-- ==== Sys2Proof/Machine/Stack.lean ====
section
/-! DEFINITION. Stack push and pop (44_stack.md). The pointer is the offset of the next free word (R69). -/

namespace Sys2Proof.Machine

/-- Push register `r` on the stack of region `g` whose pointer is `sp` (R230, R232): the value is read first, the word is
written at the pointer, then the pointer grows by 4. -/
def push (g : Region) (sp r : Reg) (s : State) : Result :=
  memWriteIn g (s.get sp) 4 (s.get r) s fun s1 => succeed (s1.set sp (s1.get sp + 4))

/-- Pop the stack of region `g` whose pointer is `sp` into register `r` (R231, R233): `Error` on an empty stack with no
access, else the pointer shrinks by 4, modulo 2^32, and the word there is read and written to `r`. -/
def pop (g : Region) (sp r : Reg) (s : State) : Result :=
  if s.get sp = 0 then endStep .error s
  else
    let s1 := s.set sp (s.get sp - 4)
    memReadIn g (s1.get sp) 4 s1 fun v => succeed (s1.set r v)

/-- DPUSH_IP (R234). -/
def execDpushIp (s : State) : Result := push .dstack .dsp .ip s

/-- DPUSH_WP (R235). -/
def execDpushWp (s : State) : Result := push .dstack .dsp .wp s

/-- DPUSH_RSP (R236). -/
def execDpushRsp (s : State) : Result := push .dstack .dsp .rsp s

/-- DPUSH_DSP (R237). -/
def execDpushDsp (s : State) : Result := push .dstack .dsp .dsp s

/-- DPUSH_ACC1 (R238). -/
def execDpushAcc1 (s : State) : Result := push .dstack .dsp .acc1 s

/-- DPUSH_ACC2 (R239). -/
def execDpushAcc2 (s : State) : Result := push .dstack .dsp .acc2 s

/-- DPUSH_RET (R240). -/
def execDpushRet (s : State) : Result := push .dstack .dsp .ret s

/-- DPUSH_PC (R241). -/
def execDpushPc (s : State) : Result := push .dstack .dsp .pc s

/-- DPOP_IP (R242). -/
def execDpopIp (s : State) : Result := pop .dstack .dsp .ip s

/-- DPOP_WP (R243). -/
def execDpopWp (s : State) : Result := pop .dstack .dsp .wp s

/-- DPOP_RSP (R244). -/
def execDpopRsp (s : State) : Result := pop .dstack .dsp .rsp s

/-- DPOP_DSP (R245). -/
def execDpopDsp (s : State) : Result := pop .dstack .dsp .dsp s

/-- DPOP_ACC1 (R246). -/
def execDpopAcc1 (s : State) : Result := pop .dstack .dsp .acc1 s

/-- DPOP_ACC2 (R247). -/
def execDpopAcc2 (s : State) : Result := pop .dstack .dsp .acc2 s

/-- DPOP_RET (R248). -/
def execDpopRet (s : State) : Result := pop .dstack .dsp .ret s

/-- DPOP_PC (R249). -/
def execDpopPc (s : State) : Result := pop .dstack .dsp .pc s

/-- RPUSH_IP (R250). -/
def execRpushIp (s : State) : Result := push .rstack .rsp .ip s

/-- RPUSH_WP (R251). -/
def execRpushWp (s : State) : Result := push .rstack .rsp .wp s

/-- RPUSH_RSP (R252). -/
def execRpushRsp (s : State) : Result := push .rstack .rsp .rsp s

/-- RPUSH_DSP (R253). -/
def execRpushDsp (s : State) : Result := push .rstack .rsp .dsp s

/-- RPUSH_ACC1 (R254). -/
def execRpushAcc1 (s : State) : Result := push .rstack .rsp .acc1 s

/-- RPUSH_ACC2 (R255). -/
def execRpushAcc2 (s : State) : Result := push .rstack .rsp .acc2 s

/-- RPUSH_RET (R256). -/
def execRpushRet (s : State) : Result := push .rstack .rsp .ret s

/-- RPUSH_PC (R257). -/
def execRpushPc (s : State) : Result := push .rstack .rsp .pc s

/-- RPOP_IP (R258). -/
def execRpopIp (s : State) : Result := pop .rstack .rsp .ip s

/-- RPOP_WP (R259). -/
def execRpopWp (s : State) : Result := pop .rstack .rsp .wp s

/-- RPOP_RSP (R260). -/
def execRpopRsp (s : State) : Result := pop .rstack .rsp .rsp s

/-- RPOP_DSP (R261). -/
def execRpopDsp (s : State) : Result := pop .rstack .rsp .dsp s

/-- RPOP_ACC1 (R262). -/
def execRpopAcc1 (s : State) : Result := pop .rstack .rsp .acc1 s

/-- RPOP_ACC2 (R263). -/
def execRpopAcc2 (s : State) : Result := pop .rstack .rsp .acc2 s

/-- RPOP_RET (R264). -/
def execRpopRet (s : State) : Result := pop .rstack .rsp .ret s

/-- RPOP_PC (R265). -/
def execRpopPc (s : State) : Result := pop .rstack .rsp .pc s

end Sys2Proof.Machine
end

*-*-*

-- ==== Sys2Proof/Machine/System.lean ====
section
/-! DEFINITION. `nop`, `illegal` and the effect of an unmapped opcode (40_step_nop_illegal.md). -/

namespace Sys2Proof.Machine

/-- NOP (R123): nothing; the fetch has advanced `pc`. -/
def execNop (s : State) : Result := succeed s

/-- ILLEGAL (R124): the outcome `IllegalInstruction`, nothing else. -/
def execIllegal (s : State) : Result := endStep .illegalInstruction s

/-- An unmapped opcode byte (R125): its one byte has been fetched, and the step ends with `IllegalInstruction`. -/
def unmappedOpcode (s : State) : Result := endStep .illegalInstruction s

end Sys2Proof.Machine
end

*-*-*

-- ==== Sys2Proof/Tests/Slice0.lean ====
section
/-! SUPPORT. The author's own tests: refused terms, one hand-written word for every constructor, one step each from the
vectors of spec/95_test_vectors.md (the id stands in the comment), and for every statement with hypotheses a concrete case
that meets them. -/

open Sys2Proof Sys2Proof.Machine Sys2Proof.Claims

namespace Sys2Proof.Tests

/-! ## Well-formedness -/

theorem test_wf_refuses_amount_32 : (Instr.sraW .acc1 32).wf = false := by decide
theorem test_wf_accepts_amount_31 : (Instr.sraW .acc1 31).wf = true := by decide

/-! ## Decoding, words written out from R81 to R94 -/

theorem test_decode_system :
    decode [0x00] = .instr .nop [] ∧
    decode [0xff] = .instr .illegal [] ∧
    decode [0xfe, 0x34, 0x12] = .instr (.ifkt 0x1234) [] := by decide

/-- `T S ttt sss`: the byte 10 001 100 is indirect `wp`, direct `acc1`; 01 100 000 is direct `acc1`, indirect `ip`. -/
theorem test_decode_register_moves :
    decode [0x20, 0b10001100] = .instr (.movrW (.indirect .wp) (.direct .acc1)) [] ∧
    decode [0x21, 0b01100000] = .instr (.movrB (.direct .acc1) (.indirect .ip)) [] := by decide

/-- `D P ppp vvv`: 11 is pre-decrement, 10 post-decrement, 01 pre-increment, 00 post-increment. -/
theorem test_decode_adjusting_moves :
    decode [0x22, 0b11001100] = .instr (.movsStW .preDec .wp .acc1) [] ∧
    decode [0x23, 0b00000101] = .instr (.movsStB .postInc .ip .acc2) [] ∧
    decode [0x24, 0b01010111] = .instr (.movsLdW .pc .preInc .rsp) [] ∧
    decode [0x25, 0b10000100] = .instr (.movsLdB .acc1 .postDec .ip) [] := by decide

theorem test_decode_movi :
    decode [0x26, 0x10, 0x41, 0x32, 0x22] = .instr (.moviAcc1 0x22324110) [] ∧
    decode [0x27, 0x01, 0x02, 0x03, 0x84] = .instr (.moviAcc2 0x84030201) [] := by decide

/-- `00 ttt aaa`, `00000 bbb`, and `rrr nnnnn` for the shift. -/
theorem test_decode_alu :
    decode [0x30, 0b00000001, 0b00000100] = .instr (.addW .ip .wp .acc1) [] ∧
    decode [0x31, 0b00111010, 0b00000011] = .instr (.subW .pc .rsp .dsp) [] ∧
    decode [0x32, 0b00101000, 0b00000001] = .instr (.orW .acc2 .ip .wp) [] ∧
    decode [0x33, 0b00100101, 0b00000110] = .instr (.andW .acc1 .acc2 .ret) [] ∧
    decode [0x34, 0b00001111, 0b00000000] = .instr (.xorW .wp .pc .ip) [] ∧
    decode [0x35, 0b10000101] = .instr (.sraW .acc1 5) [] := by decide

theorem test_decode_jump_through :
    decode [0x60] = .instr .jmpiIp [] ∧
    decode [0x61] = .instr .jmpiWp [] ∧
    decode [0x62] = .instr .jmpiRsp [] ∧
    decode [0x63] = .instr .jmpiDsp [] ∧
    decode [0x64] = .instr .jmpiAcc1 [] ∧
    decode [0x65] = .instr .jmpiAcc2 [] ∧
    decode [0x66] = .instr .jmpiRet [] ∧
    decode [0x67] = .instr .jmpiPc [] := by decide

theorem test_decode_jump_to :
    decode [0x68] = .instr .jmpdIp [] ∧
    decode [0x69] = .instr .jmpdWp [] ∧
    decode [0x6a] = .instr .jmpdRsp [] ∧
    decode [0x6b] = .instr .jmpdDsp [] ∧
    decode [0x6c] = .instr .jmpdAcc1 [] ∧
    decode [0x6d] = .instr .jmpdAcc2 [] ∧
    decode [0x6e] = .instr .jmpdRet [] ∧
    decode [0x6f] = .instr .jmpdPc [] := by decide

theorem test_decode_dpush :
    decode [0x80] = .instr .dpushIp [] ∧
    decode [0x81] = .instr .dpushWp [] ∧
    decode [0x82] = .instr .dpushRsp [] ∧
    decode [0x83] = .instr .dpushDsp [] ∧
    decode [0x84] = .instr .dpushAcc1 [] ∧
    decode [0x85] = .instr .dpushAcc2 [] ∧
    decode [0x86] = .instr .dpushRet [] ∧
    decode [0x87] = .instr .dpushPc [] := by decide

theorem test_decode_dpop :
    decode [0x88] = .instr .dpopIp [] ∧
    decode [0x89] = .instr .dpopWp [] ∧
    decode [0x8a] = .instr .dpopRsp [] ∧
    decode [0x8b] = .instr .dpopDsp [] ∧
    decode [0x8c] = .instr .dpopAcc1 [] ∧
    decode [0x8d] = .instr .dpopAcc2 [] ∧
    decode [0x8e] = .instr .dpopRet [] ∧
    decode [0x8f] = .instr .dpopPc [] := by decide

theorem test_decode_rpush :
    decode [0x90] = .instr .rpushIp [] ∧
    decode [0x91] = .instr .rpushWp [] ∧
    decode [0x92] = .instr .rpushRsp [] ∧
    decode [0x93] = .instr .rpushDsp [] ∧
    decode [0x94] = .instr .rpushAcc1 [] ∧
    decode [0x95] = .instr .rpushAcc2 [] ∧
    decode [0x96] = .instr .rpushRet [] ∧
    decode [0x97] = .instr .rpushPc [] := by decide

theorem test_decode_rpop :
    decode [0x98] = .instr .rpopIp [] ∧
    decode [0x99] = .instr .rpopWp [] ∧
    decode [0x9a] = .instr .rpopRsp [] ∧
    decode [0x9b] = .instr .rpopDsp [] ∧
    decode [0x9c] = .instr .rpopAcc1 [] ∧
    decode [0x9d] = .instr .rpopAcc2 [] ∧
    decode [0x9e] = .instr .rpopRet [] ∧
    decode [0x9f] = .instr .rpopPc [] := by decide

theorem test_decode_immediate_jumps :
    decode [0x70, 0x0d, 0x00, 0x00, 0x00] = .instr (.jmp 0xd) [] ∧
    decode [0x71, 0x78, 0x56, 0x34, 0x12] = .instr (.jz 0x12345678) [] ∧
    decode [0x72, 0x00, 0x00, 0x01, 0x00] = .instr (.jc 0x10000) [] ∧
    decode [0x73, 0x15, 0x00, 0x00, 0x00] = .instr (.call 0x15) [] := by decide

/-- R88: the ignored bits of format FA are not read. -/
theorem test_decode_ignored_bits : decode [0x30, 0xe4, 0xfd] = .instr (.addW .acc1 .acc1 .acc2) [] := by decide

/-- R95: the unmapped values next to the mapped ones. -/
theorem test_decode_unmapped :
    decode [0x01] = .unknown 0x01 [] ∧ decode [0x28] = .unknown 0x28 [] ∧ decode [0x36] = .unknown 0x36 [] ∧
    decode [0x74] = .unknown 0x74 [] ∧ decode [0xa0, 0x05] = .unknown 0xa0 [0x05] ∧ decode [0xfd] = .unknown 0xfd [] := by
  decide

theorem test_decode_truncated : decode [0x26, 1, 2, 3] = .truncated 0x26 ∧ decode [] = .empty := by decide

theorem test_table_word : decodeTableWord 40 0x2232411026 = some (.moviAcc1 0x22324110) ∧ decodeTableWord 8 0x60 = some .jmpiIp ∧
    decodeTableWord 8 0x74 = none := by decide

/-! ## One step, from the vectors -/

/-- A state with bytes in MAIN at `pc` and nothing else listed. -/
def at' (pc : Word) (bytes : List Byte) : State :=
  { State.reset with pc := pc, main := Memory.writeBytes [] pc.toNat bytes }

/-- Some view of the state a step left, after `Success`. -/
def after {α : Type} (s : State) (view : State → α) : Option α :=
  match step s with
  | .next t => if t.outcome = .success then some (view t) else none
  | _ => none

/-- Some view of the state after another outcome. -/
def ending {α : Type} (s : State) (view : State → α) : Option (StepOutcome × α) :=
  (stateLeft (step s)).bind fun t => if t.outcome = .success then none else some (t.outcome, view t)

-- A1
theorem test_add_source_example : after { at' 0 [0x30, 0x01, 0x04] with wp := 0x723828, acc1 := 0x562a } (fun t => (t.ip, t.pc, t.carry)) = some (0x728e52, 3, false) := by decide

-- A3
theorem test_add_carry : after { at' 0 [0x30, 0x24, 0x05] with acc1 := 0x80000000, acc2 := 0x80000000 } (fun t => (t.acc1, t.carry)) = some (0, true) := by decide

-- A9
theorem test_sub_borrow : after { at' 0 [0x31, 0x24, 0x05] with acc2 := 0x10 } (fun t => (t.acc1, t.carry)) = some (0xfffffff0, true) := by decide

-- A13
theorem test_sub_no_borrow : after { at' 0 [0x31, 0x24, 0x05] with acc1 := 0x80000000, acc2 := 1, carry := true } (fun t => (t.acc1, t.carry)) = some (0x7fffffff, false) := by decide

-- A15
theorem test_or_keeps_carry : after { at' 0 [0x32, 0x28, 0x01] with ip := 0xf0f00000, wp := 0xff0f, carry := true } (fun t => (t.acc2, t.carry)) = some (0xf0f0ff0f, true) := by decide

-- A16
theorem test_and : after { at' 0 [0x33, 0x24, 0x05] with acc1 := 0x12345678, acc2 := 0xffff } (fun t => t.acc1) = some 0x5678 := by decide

*-*-*

What the task requires
Each line above that contains the string "view" should be identified and copied.

Solution
/-- Some view of the state a step left, after `Success`. -/
def after {α : Type} (s : State) (view : State → α) : Option α :=
  | .next t => if t.outcome = .success then some (view t) else none
/-- Some view of the state after another outcome. -/
def ending {α : Type} (s : State) (view : State → α) : Option (StepOutcome × α) :=
  (stateLeft (step s)).bind fun t => if t.outcome = .success then none else some (t.outcome, view t)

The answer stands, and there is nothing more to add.